Chez les femmes atteintes d’un carcinome séreux, en tenant compte des facteurs pronostiques standards du carcinome de l’ovaire, il y avait une association inverse entre les niveaux élevés d’expression de la MMP14 évaluée par analyse digitale et la progression/récidive. Cette association n’était pas significative lorsque toute la cohorte, qui inclut un groupe très hétérogène de femmes avec carcinomes non-séreux, était étudiée. Ces résultats sont compatibles avec les hypothèses considérant le carcinome séreux comme étant une maladie différente des autres carcinomes de l’ovaire (Bast, Hennessy et al. 2009; McCluggage 2011). Toutefois, selon ces hypothèses, les carcinomes séreux de grade élevé, avec les carcinomes indifférenciés et les tumeurs mixtes malignes müllériennes forment le groupe des carcinomes de type II (Kurman and Shih Ie 2008). Nous avons ici analysé un groupe de femmes avec des carcinomes séreux de tous grades. La distribution des femmes de notre cohorte ne nous permettait cependant pas d’effectuer des analyses sur le groupe de femmes ayant un carcinome de type II selon la classification de Kurman. Des études effectuées sur une cohorte plus grande permettraient de confirmer les résultats obtenus.

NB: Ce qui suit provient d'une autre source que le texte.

section setChoices
variable (s : State) (v : Nat)
@[simp] theorem setChoices_ge : (s.setChoices v).ge = s.ge := rfl
@[simp] theorem setChoices_lamps : (s.setChoices v).lamps = s.lamps := rfl
@[simp] theorem setChoices_lmd : (s.setChoices v).lmd = s.lmd := rfl
@[simp] theorem setChoices_cu : (s.setChoices v).cu = s.cu := rfl
@[simp] theorem setChoices_cc : (s.setChoices v).cc = s.cc := rfl
@[simp] theorem setChoices_rlu : (s.setChoices v).rlu = s.rlu := rfl
@[simp] theorem setChoices_aau : (s.setChoices v).aau = s.aau := rfl
@[simp] theorem setChoices_inputs : (s.setChoices v).inputs = s.inputs := rfl
@[simp] theorem setChoices_portD : (s.setChoices v).portD = s.portD := rfl
@[simp] theorem setChoices_portS : (s.setChoices v).portS = s.portS := rfl
@[simp] theorem setChoices_window : (s.setChoices v).window = s.window := rfl
@[simp] theorem setChoices_pwc : (s.setChoices v).pwc = s.pwc := rfl
@[simp] theorem setChoices_rst : (s.setChoices v).rst = s.rst := rfl
@[simp] theorem setChoices_pins : (s.setChoices v).pins = s.pins := rfl
@[simp] theorem setChoices_choices : (s.setChoices v).choices = v := rfl
@[simp] theorem setChoices_due : (s.setChoices v).due = s.due := rfl
@[simp] theorem setChoices_pending : (s.setChoices v).pending = s.pending := rfl
@[simp] theorem setChoices_port (p : Port) : (s.setChoices v).port p = s.port p := by cases p <;> rfl
@[simp] theorem setChoices_spi (p : Port) : (s.setChoices v).spi p = s.spi p := by cases p <;> rfl
@[simp] theorem setChoices_self : s.setChoices s.choices = s := rfl
@[simp] theorem setChoices_setChoices (w : Nat) : (s.setChoices v).setChoices w = s.setChoices w := rfl
end setChoices

section setDue
variable (s : State) (v : List Instr)
@[simp] theorem setDue_ge : (s.setDue v).ge = s.ge := rfl
@[simp] theorem setDue_lamps : (s.setDue v).lamps = s.lamps := rfl
@[simp] theorem setDue_lmd : (s.setDue v).lmd = s.lmd := rfl
@[simp] theorem setDue_cu : (s.setDue v).cu = s.cu := rfl
@[simp] theorem setDue_cc : (s.setDue v).cc = s.cc := rfl
@[simp] theorem setDue_rlu : (s.setDue v).rlu = s.rlu := rfl
@[simp] theorem setDue_aau : (s.setDue v).aau = s.aau := rfl
@[simp] theorem setDue_inputs : (s.setDue v).inputs = s.inputs := rfl
@[simp] theorem setDue_portD : (s.setDue v).portD = s.portD := rfl
@[simp] theorem setDue_portS : (s.setDue v).portS = s.portS := rfl
@[simp] theorem setDue_window : (s.setDue v).window = s.window := rfl
@[simp] theorem setDue_pwc : (s.setDue v).pwc = s.pwc := rfl
@[simp] theorem setDue_rst : (s.setDue v).rst = s.rst := rfl
@[simp] theorem setDue_pins : (s.setDue v).pins = s.pins := rfl
@[simp] theorem setDue_choices : (s.setDue v).choices = s.choices := rfl
@[simp] theorem setDue_due : (s.setDue v).due = v := rfl
@[simp] theorem setDue_pending : (s.setDue v).pending = s.pending := rfl
@[simp] theorem setDue_port (p : Port) : (s.setDue v).port p = s.port p := by cases p <;> rfl
@[simp] theorem setDue_spi (p : Port) : (s.setDue v).spi p = s.spi p := by cases p <;> rfl
@[simp] theorem setDue_self : s.setDue s.due = s := rfl
@[simp] theorem setDue_setDue (w : List Instr) : (s.setDue v).setDue w = s.setDue w := rfl
end setDue

section setPending
variable (s : State) (v : List Instr)
@[simp] theorem setPending_ge : (s.setPending v).ge = s.ge := rfl
@[simp] theorem setPending_lamps : (s.setPending v).lamps = s.lamps := rfl
@[simp] theorem setPending_lmd : (s.setPending v).lmd = s.lmd := rfl
@[simp] theorem setPending_cu : (s.setPending v).cu = s.cu := rfl
@[simp] theorem setPending_cc : (s.setPending v).cc = s.cc := rfl
@[simp] theorem setPending_rlu : (s.setPending v).rlu = s.rlu := rfl
@[simp] theorem setPending_aau : (s.setPending v).aau = s.aau := rfl
@[simp] theorem setPending_inputs : (s.setPending v).inputs = s.inputs := rfl
@[simp] theorem setPending_portD : (s.setPending v).portD = s.portD := rfl
@[simp] theorem setPending_portS : (s.setPending v).portS = s.portS := rfl
@[simp] theorem setPending_window : (s.setPending v).window = s.window := rfl
@[simp] theorem setPending_pwc : (s.setPending v).pwc = s.pwc := rfl
@[simp] theorem setPending_rst : (s.setPending v).rst = s.rst := rfl
@[simp] theorem setPending_pins : (s.setPending v).pins = s.pins := rfl
@[simp] theorem setPending_choices : (s.setPending v).choices = s.choices := rfl
@[simp] theorem setPending_due : (s.setPending v).due = s.due := rfl
@[simp] theorem setPending_pending : (s.setPending v).pending = v := rfl
@[simp] theorem setPending_port (p : Port) : (s.setPending v).port p = s.port p := by cases p <;> rfl
@[simp] theorem setPending_spi (p : Port) : (s.setPending v).spi p = s.spi p := by cases p <;> rfl
@[simp] theorem setPending_self : s.setPending s.pending = s := rfl
@[simp] theorem setPending_setPending (w : List Instr) : (s.setPending v).setPending w = s.setPending w := rfl
end setPending

section setPort
variable (s : State) (p : Port) (v : PortUnit)
@[simp] theorem setPort_ge : (s.setPort p v).ge = s.ge := by cases p <;> rfl
@[simp] theorem setPort_lamps : (s.setPort p v).lamps = s.lamps := by cases p <;> rfl
@[simp] theorem setPort_lmd : (s.setPort p v).lmd = s.lmd := by cases p <;> rfl
@[simp] theorem setPort_cu : (s.setPort p v).cu = s.cu := by cases p <;> rfl
@[simp] theorem setPort_cc : (s.setPort p v).cc = s.cc := by cases p <;> rfl
@[simp] theorem setPort_rlu : (s.setPort p v).rlu = s.rlu := by cases p <;> rfl
@[simp] theorem setPort_aau : (s.setPort p v).aau = s.aau := by cases p <;> rfl
@[simp] theorem setPort_inputs : (s.setPort p v).inputs = s.inputs := by cases p <;> rfl
@[simp] theorem setPort_window : (s.setPort p v).window = s.window := by cases p <;> rfl
@[simp] theorem setPort_pwc : (s.setPort p v).pwc = s.pwc := by cases p <;> rfl
@[simp] theorem setPort_rst : (s.setPort p v).rst = s.rst := by cases p <;> rfl
@[simp] theorem setPort_pins : (s.setPort p v).pins = s.pins := by cases p <;> rfl
@[simp] theorem setPort_choices : (s.setPort p v).choices = s.choices := by cases p <;> rfl
@[simp] theorem setPort_due : (s.setPort p v).due = s.due := by cases p <;> rfl
@[simp] theorem setPort_pending : (s.setPort p v).pending = s.pending := by cases p <;> rfl
@[simp] theorem setPort_port_same : (s.setPort p v).port p = v := by cases p <;> rfl
@[simp] theorem setPort_port_other {q : Port} (h : q ≠ p) : (s.setPort p v).port q = s.port q := by
  cases p <;> cases q <;> first | rfl | exact absurd rfl h
theorem setPort_port (q : Port) : (s.setPort p v).port q = if q = p then v else s.port q := by
  cases p <;> cases q <;> rfl
theorem port_d : s.port .d = s.portD := rfl
theorem port_s : s.port .s = s.portS := rfl
@[simp] theorem setPort_spi (q : Port) : (s.setPort p v).spi q = s.spi q := by cases p <;> cases q <;> rfl
end setPort

section setSpi
variable (s : State) (p : Port) (v : SpiLead)
@[simp] theorem setSpi_ge : (s.setSpi p v).ge = s.ge := by cases p <;> rfl
@[simp] theorem setSpi_lamps : (s.setSpi p v).lamps = s.lamps := by cases p <;> rfl
@[simp] theorem setSpi_lmd : (s.setSpi p v).lmd = s.lmd := by cases p <;> rfl
@[simp] theorem setSpi_cu : (s.setSpi p v).cu = s.cu := by cases p <;> rfl
@[simp] theorem setSpi_cc : (s.setSpi p v).cc = s.cc := by cases p <;> rfl
@[simp] theorem setSpi_rlu : (s.setSpi p v).rlu = s.rlu := by cases p <;> rfl
@[simp] theorem setSpi_aau : (s.setSpi p v).aau = s.aau := by cases p <;> rfl
@[simp] theorem setSpi_inputs : (s.setSpi p v).inputs = s.inputs := by cases p <;> rfl
@[simp] theorem setSpi_portD : (s.setSpi p v).portD = s.portD := by cases p <;> rfl
@[simp] theorem setSpi_portS : (s.setSpi p v).portS = s.portS := by cases p <;> rfl
@[simp] theorem setSpi_window : (s.setSpi p v).window = s.window := by cases p <;> rfl
@[simp] theorem setSpi_pwc : (s.setSpi p v).pwc = s.pwc := by cases p <;> rfl
@[simp] theorem setSpi_rst : (s.setSpi p v).rst = s.rst := by cases p <;> rfl
@[simp] theorem setSpi_choices : (s.setSpi p v).choices = s.choices := by cases p <;> rfl
@[simp] theorem setSpi_due : (s.setSpi p v).due = s.due := by cases p <;> rfl
@[simp] theorem setSpi_pending : (s.setSpi p v).pending = s.pending := by cases p <;> rfl
@[simp] theorem setSpi_pins_inputs : (s.setSpi p v).pins.inputs = s.pins.inputs := by cases p <;> rfl
@[simp] theorem setSpi_pins_battery : (s.setSpi p v).pins.battery = s.pins.battery := by cases p <;> rfl
@[simp] theorem setSpi_pins_draws : (s.setSpi p v).pins.draws = s.pins.draws := by cases p <;> rfl
@[simp] theorem setSpi_pins_vdd5Low : (s.setSpi p v).pins.vdd5Low = s.pins.vdd5Low := by cases p <;> rfl
@[simp] theorem setSpi_pins_rstLow : (s.setSpi p v).pins.rstLow = s.pins.rstLow := by cases p <;> rfl
@[simp] theorem setSpi_port (q : Port) : (s.setSpi p v).port q = s.port q := by cases p <;> cases q <;> rfl
@[simp] theorem setSpi_spi_same : (s.setSpi p v).spi p = v := by cases p <;> rfl
@[simp] theorem setSpi_spi_other {q : Port} (h : q ≠ p) : (s.setSpi p v).spi q = s.spi q := by
  cases p <;> cases q <;> first | rfl | exact absurd rfl h
theorem setSpi_spi (q : Port) : (s.setSpi p v).spi q = if q = p then v else s.spi q := by
  cases p <;> cases q <;> rfl
end setSpi

end Sys2Proof.Machine.State
end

La MMP14 est une protéine transmembranaire (Sternlicht and Werb 2001). Nous nous attendions donc à un marquage membranaire similaire à celui observé pour le HER2/neu dans le carcinome mammaire (Hanna, O'Malley F et al. 2007). Brun et al ne décrivent pas le marquage obtenu pour MMP14 autrement que par le score H (Brun, Cortez et al. 2012), mais tout comme Kamat et al (Kamat, Fletcher et al. 2006), nous avons obtenu un marquage cytoplasmique. Bien que les protocoles immunohistochimiques soient différents, notre

groupe et Kamat et al avons utilisé des anticorps polyclonaux de lapin (Kamat, Fletcher et al. 2006). Le marquage cytoplasmique obtenu soulève ainsi des doutes sur la spécificité des anticorps utilisés. Les résultats que nous avons obtenus sont toutefois similaires à ceux obtenus dans une étude préliminaire menée sur une cohorte différente avec un anticorps différent (Trudel, Popa et al. 2006).

Nous avons donc associé l’expression de la MMP14 à des facteurs de bon pronostic dans le carcinome de l’ovaire, soit un stade précoce, une histologie non séreuse et de faibles niveaux de CA-125 préopératoires, sans que la MMP14 soit un facteur pronostique indépendant dans la cohorte incluant tous les types de cancers épithéliaux. Chez les femmes avec un carcinome séreux, la MMP14 prédisait la progression/récidive.

6.2.2. Analyse virtuelle

Alors qu’il est pertinent de développer de nouvelles façons de préciser le pronostic des femmes atteintes de carcinome de l’ovaire afin de mieux orienter leur traitement, il est aussi primordial de s’assurer de la reproductibilité de l’évaluation des nouveaux biomarqueurs. Puisque des résultats divergents ont été obtenus par les différents groupes, l’effet de l’expression tissulaire de la MMP14 sur le pronostic du carcinome de l’ovaire doit d’abord être confirmé par des études subséquentes. Il est toutefois évident que les méthodes de détection utilisées doivent être le plus fiables possibles. Plusieurs étapes d’une réaction immunohistochimique – pré-analytique, analytique et post-analytique – doivent être standardisées pour s’assurer de la qualité d’un test (Taylor and Levenson 2006). Les variables pré-analytiques comme la fixation et le temps d’ischémie froide ne font que commencer à être standardisées dans les hôpitaux et laboratoires de pathologie. Leur impact sur les résultats finaux est aussi peu documenté (Taylor and Levenson 2006; True 2008). Bien que le principe de l’immunohistochimie implique une amplification du signal qui est non linéaire et qui complique la quantification des résultats obtenus (Taylor and Levenson 2006), l’analyse virtuelle permet d’obtenir des résultats qui sont quantitatifs et invariables dans le temps. La validation de l’analyse virtuelle nous donne la possibilité de raffiner au moins un aspect de l’évaluation de l’expression d’une protéine par immunohistochimie. Nous avons donc comparé l’analyse semi-quantitative standard de l’expression de la MMP14 à l’analyse virtuelle de cette même protéine.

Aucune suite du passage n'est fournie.